The Secret Law That Governs The Markets

 

By Boris Schlossberg

In one of the best investment columns written this year titled "How to Make Volatility Your B-" Josh Brown goes through the step by step process of dollar cost averaging demonstrating why it is the single greatest investment strategy ever created. Brown shows how consistent and steady buying of an equity index will beat any hedge fund return anywhere, anytime.

The idea is that some of your capital will have massive double digit returns as you scoop up assets at firesale prices and some of your capital will have average returns and some of the capital may even have negative returns as you pay up during market rallies but the overall value of your holdings will almost certainly rise over any 10 year period of time. The only way that this strategy would fail is if stocks slowly but surely drifted to zero over a 10 year period in which case you probably would have much bigger issues to worry about. As long as equities have an upward drift you simply can't do better as an investor than dollar cost averaging into the index.

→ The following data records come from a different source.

-- ==== Sys2Proof/Certificates/Slice0/Obligations.lean ====
section
/-! DEFINITION. The statements for the provers. -/

open Sys2Proof Sys2Proof.Machine

/-- When the oldest word offered decodes to an instruction, the step is exec of it at the state without that word; a run
of bytes that is no whole frame is fed byte by byte; with nothing offered the state stays. The input queue is the
model's own (log 1, log 4). (Rests on 00_scope.md R7, 00_scope.md R8, 60_exceptions.md R267, 30_encoding.md R98.) -/
def Obligations.StepRunsTheDecodedInstruction : Prop :=
  (∀ (s : State) (w : InWord) (rest : List InWord) (i : Instr),
      s.inq = w :: rest → decode w = .ok i → step s = exec i { s with inq := rest }) ∧
    (∀ (s : State) (bs : List Byte) (rest : List InWord) (e : DecodeError),
      s.inq = .bytes bs :: rest → decode (.bytes bs) = .error e → step s = feed bs { s with inq := rest }) ∧
    ∀ s : State, s.inq = [] → step s = .next s

/-- For every well-formed instruction, with every operand, decode of encode answers it; a phase row BYTE.<PHASE> answers
BYTE with the same operand, whose word it shares (log 5). (Rests on 30_encoding.md R90, 30_encoding.md R107,
30_encoding.md R118.) -/
def Obligations.EncodedInstructionsDecode : Prop :=
  ∀ i : Instr, i.wellFormed = true → decode (encode i) = .ok i.wordRow

/-- If a run of bytes decodes to an instruction, the instruction is well formed and encodes to the same bytes: no bit of a
frame is dropped. (Rests on 30_encoding.md R90, 30_encoding.md R96, 30_encoding.md R107.) -/
def Obligations.DecodedFramesEncodeBack : Prop :=
  ∀ (bs : List Byte) (i : Instr), decode (.bytes bs) = .ok i → i.wellFormed = true ∧ encode i = .bytes bs

/-- The header words of the frame rows, one word of each RX row and one of each TX row decode to the rows they stand for,
and of the words with don't-care bits EVERY one does: each RX word with bit 10 set is RST, 010xxxxxxxx is EOC,
000xxxxxxxx is NOP, 001 and 011 with a byte d are BYTE(d) and BYTE+EOC(d); each TX word with a leading 0 is TXNOP, and
each that begins 10 is POLL of its class and id, whatever the rates. That a header word alone decodes to a frame with
an empty payload and checksum bytes 0 0, and that an RX word stands in 16 bits and a TX word in 72, is the model's
choice (log 18, DESIGN CHOICE): R97 says that the hardware never assembles the header word. (Rests on 30_encoding.md
R97, 30_encoding.md R106, 30_encoding.md R118, 70_reset_and_hazards.md R280.) -/
def Obligations.WordsOfTheTableDecode : Prop :=
  decodeTableWord 32 0xB5620107 = some (.navPvt [] 0 0) ∧ decodeTableWord 32 0xB5620130 = some (.navSvinfo [] 0 0) ∧
    decodeTableWord 32 0xB5620600 = some (.cfgPrt [] 0 0) ∧ decodeTableWord 32 0xB5620601 = some (.cfgMsg [] 0 0) ∧
    decodeTableWord 32 0xB5620A04 = some (.monVer [] 0 0) ∧ decodeTableWord 32 0xB5620501 = some (.ackAck [] 0 0) ∧
    decodeTableWord 32 0xB5620500 = some (.ackNak [] 0 0) ∧ decodeTableWord 32 0xB5620D03 = some (.raw 0x0D 0x03 [] 0 0) ∧
    decodeTableWord 16 0b10000000000 = some .rst ∧ decodeTableWord 16 0b00110110101 = some (.byte 0xB5) ∧
    decodeTableWord 16 0b01000000000 = some .eoc ∧ decodeTableWord 16 0b01100111000 = some (.byteEoc 0x38) ∧
    decodeTableWord 16 0b00011111111 = some .nop ∧ decodeTableWord 72 0x20600000000000000 = some (.poll 0x06 0x00) ∧
    decodeTableWord 72 0x30130060504030201 = some (.cfgmsg 0x01 0x30 1 2 3 4 5 6) ∧ decodeTableWord 72 0 = some .txnop ∧
    (∀ w : BitVec 11, w.getLsbD 10 = true → decode (.rx w) = .ok .rst) ∧
    (∀ d : Byte, decode (.rx (0b010#3 ++ d)) = .ok .eoc ∧ decode (.rx (0b000#3 ++ d)) = .ok .nop ∧
      decode (.rx (0b001#3 ++ d)) = .ok (.byte d) ∧ decode (.rx (0b011#3 ++ d)) = .ok (.byteEoc d)) ∧
    (∀ w : BitVec 66, w.getLsbD 65 = false → decode (.tx w) = .ok .txnop) ∧
    ∀ (c j : Byte) (rates : BitVec 48), decode (.tx (0b10#2 ++ c ++ j ++ rates)) = .ok (.poll c j)

/-- State.reset has MODE RUN, PHASE HUNT and zero scanner registers, the default tables are valid, and the invariants
BlockInv and TextOk hold; that TextOk holds rests on the empty texts the model names for reset, a choice of the model
(log 6). (Rests on 70_reset_and_hazards.md R280, 70_reset_and_hazards.md R281, 10_state.md R49.) -/
def Obligations.ResetIsRunningAndHunting : Prop :=
  tablesValid defaultConfig = true ∧ State.reset.mode = .run ∧ State.reset.phase = .hunt ∧ State.reset.cnt = 0 ∧
    State.reset.cls = 0 ∧ State.reset.id = 0 ∧ State.reset.len = 0 ∧ State.reset.cka = 0 ∧ State.reset.ckb = 0 ∧
    State.reset.rxa = 0 ∧ BlockInv State.reset ∧ TextOk State.reset

/-- Every RX word with the rst bit set decodes to RST, whatever byte or end of chunk is offered with it. In every mode and
phase RST answers a state with PHASE HUNT, zero scanner registers and the presented configuration in force; with valid
tables MODE is RUN and nothing is put out, with invalid ones MODE is HALT, ERR_CODE is 5 and ERR(ConfigFault) is put
out. (Formalises R280.) -/
def Obligations.RstRestartsTheBlock : Prop :=
  (∀ w : BitVec 11, w.getLsbD 10 = true → decode (.rx w) = .ok .rst) ∧
    ∀ s : State, ∃ t : State, exec .rst s = .next t ∧ t.phase = .hunt ∧ t.cnt = 0 ∧ t.cls = 0 ∧ t.id = 0 ∧ t.len = 0 ∧
      t.cka = 0 ∧ t.ckb = 0 ∧ t.rxa = 0 ∧ t.cfg = s.cfgIn ∧ t.cfgIn = s.cfgIn ∧ t.inq = s.inq ∧
      if tablesValid s.cfgIn = true then t.mode = .run ∧ t.out = s.out
      else t.mode = .halt ∧ t.err.code = 5 ∧ t.out = s.out ++ [.err .configFault]
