/-- A state of phase `HUNT` after all bytes of a frame, before the frame is dispatched or refused. -/
def frameHeard (c i : Byte) (p : List Byte) (a : Byte) (s : State) : State :=
  { bodyTaken c i p s with rxa := a, phase := .hunt }

theorem frameHeard_taken {s : State} {p : List Byte} (hmem : MemoryOk s) (hfit : p.length ≤ s.cfg.pmax) (c i a : Byte) :
    FrameTaken c i p a s (frameHeard c i p a s) :=
  ⟨rfl, rfl, rfl, rfl, rfl, bodyTaken_cksum c i p s, rfl, pbufRead_payload hmem hfit, rfl, rfl, rfl, rfl⟩

/-- The checksum pair of a heard frame: compared, then dispatched or reported (40_frame_scanner R138, R139). -/
theorem feed_checksum {s : State} {p : List Byte} (hm : s.mode = .run) (hmem : MemoryOk s) (hlen : p.length ≤ 65535)
    (hfit : p.length ≤ s.cfg.pmax) (c i a b : Byte) :
    feed [a, b] (bodyTaken c i p s) =
      if (a, b) = cksum s.cfg.ckMod (frameBody c i (BitVec.ofNat 16 p.length) p) then
        dispatch c i (BitVec.ofNat 16 p.length) p
          (emit (.rawframe (frameBytes s.cfg.preamble0 s.cfg.preamble1 c i (BitVec.ofNat 16 p.length) p a b))
            (frameHeard c i p a s))
      else
        .next (raiseErr (.checksumError c i (BitVec.ofNat 16 p.length) a b (frameHeard c i p a s).cka
          (frameHeard c i p a s).ckb) (frameHeard c i p a s)) := by
  have hck1 : feed [a, b] (bodyTaken c i p s) = scanCk1 b (scanCk0 a (bodyTaken c i p s)) := by
    rw [feed_cons_run (s := bodyTaken c i p s) hm (scanByte_ck0 rfl a), feed_cons,
      takeByte_run (s := scanCk0 a (bodyTaken c i p s)) hm, scanByte_ck1 rfl]
    cases scanCk1 b (scanCk0 a (bodyTaken c i p s)) <;> rfl
  have hpay : pbufBytes (bodyTaken c i p s).pbuf (BitVec.ofNat 16 p.length).toNat = p :=
    (congrArg _ (toNat_ofNat_length hlen)).trans (pbufBytes_payload hmem hfit)
  have hmatch : ckMatch b (scanCk0 a (bodyTaken c i p s)) = true ↔
      (a, b) = cksum s.cfg.ckMod (frameBody c i (BitVec.ofNat 16 p.length) p) := by
    rw [← bodyTaken_cksum]
    simp [ckMatch]
  simp only [hck1, scanCk1, hmatch]
  split_ifs
  · have hraw : rawFrame b (scanCk0 a (bodyTaken c i p s)) =
        frameBytes s.cfg.preamble0 s.cfg.preamble1 c i (BitVec.ofNat 16 p.length) p a b :=
      congrArg (frameBytes s.cfg.preamble0 s.cfg.preamble1 c i (BitVec.ofNat 16 p.length) · a b) hpay
    rw [hraw]
    exact congrArg (dispatch c i (BitVec.ofNat 16 p.length) · _) hpay
  · rfl

/-- Settles O30: the state heard is checked against the sum computed on the way. -/
theorem frameReceptionIsCheckThenDispatch : Obligations.FrameReceptionIsCheckThenDispatch :=
  fun s c i a b p hm hp hmem hlen hfit =>
    ⟨frameHeard c i p a s, frameHeard_taken hmem hfit c i a, rfl, rfl, rfl, rfl,
      (feed_body hm hp hlen hfit c i a b).trans (feed_checksum hm hmem hlen hfit c i a b)⟩

/-- An instruction whose word is stream bytes is fed those bytes (30_encoding R121; log 4). -/
theorem exec_of_encode_bytes {x : Instr} {bs : List Byte} (h : encode x = .bytes bs) (s : State) : exec x s = feed bs s := by
  cases x with
  | navPvt | navSvinfo | cfgPrt | cfgMsg | monVer | ackAck | ackNak | raw =>
    cases h
    rfl
  | _ => cases h

theorem exec_frameRow {p : List Byte} (hlen : p.length ≤ 65535) (c i a b : Byte) (s : State) :
    exec (frameRow c i p a b) s = feed (tableFrame c i p a b) s := by
  obtain ⟨-, hword⟩ := frameRow_encodes c i (decide_eq_true hlen) a b
  exact exec_of_encode_bytes hword s

/-- Settles O39: the frame is heard, its pair is not the one computed, and the error is raised from the state heard. -/
theorem badChecksumDiscardsTheFrame : Obligations.BadChecksumDiscardsTheFrame := by
  rintro s c i p a b ca cb ⟨hm, hp, hc, hmem⟩ hlen hgood hne
  obtain ⟨u, htaken, hrecord, -, hout, -, hfeed⟩ :=
    frameReceptionIsCheckThenDispatch s c i a b p hm hp hmem hlen (by rw [hc]; exact hlen)
  have ⟨_, _, _, _, _, hsums, _⟩ := htaken
  rw [hc] at hsums hfeed
  obtain ⟨rfl, rfl⟩ := Prod.mk.inj (hsums.trans hgood.symm)
  have hbad : (a, b) ≠ cksum 256 (frameBody c i (BitVec.ofNat 16 p.length) p) := fun h => hne (h.trans hgood.symm)
  refine ⟨raiseErr (.checksumError c i (BitVec.ofNat 16 p.length) a b u.cka u.ckb) u, ?_, htaken, ?_, hrecord, rfl⟩
  · exact (exec_frameRow hlen c i a b s).trans (hfeed.trans (if_neg hbad))
  · rw [raiseErr_out, hout]

end Sys2Proof.Machine
end

section
/-! PROOF. Bytes that never complete the preamble leave the block hunting (40_frame_scanner R143). -/

namespace Sys2Proof.Machine

/-- The phase of a block that heard `g` in phase `HUNT` and no preamble: `SYNC1` when the last byte may begin one. -/
def garbagePhase (p0 : Byte) (g : List Byte) : Phase := if g.getLast? = some p0 then .sync1 else .hunt

/-- The next byte of garbage leaves `CLS` out of reach: after a first preamble byte it is no second one. -/
theorem scanByte_garbage {s : State} {g : List Byte} {b : Byte}
    (h : ¬ [s.cfg.preamble0, s.cfg.preamble1] <:+: g ++ [b]) :
    scanByte b { s with phase := garbagePhase s.cfg.preamble0 g } =
      .next { s with phase := garbagePhase s.cfg.preamble0 (g ++ [b]) } := by
  have hnext : garbagePhase s.cfg.preamble0 (g ++ [b]) = if b = s.cfg.preamble0 then .sync1 else .hunt := by
    simp [garbagePhase]
  rw [hnext]
  by_cases hlast : g.getLast? = some s.cfg.preamble0
  · obtain ⟨g, rfl⟩ := List.getLast?_eq_some_iff.1 hlast
    have hb : b ≠ s.cfg.preamble1 := by
      rintro rfl
      exact h ⟨g, [], by simp⟩
    have hp : garbagePhase s.cfg.preamble0 (g ++ [s.cfg.preamble0]) = .sync1 := if_pos hlast
    rw [hp, scanByte_sync1 rfl, scanSync1, if_neg hb]
    split_ifs <;> rfl
  · have hp : garbagePhase s.cfg.preamble0 g = .hunt := if_neg hlast
    rw [hp, scanByte_hunt rfl]
    rfl

theorem feed_garbage {s : State} (hm : s.mode = .run) (hp : s.phase = .hunt) {g : List Byte}
    (h : ¬ [s.cfg.preamble0, s.cfg.preamble1] <:+: g) :
    feed g s = .next { s with phase := garbagePhase s.cfg.preamble0 g } := by
  induction g using List.reverseRecOn with
  | nil => exact congrArg (fun p => Host.Outcome.next { s with phase := p }) hp
  | append_singleton g b ih =>
    have hg : ¬ [s.cfg.preamble0, s.cfg.preamble1] <:+: g := fun hin => h (hin.trans ⟨[], [b], rfl⟩)
    rw [feed_append, ih hg, andThen_next,
      feed_cons_run (s := { s with phase := garbagePhase s.cfg.preamble0 g }) hm (scanByte_garbage h)]
    rfl

/-- Settles O45: after the garbage the block is in `HUNT`, or in `SYNC1` where another first preamble byte keeps it. -/
theorem garbageBeforeAFrameIsHarmless : Obligations.GarbageBeforeAFrameIsHarmless := by
  intro s g rest hm hp hg hpre
  rw [feed_append, feed_garbage hm hp hg, andThen_next]
  by_cases hlast : g.getLast? = some s.cfg.preamble0
  · have hne : s.cfg.preamble0 ≠ s.cfg.preamble1 := hpre.resolve_right (not_not.2 hlast)
    have hsync : garbagePhase s.cfg.preamble0 g = .sync1 := if_pos hlast
    rw [hsync, feed_cons_run (s := { s with phase := .sync1 }) hm (scanByte_sync1 rfl _),
      feed_cons_run hm (scanByte_hunt hp _), scanSync1, if_neg hne, if_pos rfl, scanHunt, if_pos rfl]
  · have hhunt : garbagePhase s.cfg.preamble0 g = s.phase := (if_neg hlast).trans hp.symm
    rw [hhunt]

The dollar cost averaging strategy of success relies on two factors -- the natural upward drift of equity markets and the much more important idea of the law of large numbers. The law of large numbers simply says that outcomes will almost always reach their expected end, as long as you have enough samples. For example if you flipped a quarter 3 times in a row chances are good that you could get all heads or all tails. In fact 12% of the time that's exactly what would happen. Does that mean that the coin is rigged? No. It just means your sample size is very small and highly biased. Flip the same coin 1000 times and the probability that heads or tails will fall within a few basis points of 50% are almost assured. Do it 10,000 times and they are practically guaranteed.

The law of large numbers is an amazing principle. It essentially tells you all need to know about how to get rich. Just chop up risk into tiny little pieces and take many ( hundreds or even thousands ) samples of that risk and over time you will be much wealthier than you are now. Of course this little mind experiment assumes that the risk you consider is actually worthy. For example if you dollar cost averaged gold for the past 50 years you would still be worth a lot of money ( if for no other reason that you would own a lot of gold!) but not nearly as much money as if you bought the S&P 500. Still even in that example you can see the power of this principle in action.That's why it always amazes me that traders routinely ignore this foundational idea of risk control. In fact I think that the primary reason why most lose money in the market is that they don't appreciate the power of the law of large numbers. The underlying concept behind the law is that you need to trade SMALL. There is actually some poetic irony in that dynamic. You need to do a lot of trades in order to assure yourself of long term success and the reason you need to trade trade small is precisely because you need to be able to withstand the bad runs that will inevitably occur.

The first thing that I do in order to improve a trader's performance is to make them trade so small that it seems almost miniscule. Frankly it almost doesn't matter what system they trade, reducing size has an instant and dramatic impact on performance. They stop panicking and execute the strategies much more effectively. Marry the law of large numbers with a sound trading algorithm and you have nearly a full proof recipe for success.

Don't believe me. Look at high frequency firms like Virtu that trade millions of shares per day 100 shares at a time and haven't had losing days in years. As an individual trader you don't need to mimic the hyperkinetic pace of HFT shops, but you do need to slice risk into tiny increments just like they do. It's truly unbelievable that the answer to 90% of our trading problems lies in size rather than strategy, yet so few traders take advantage of the key law that governs the markets.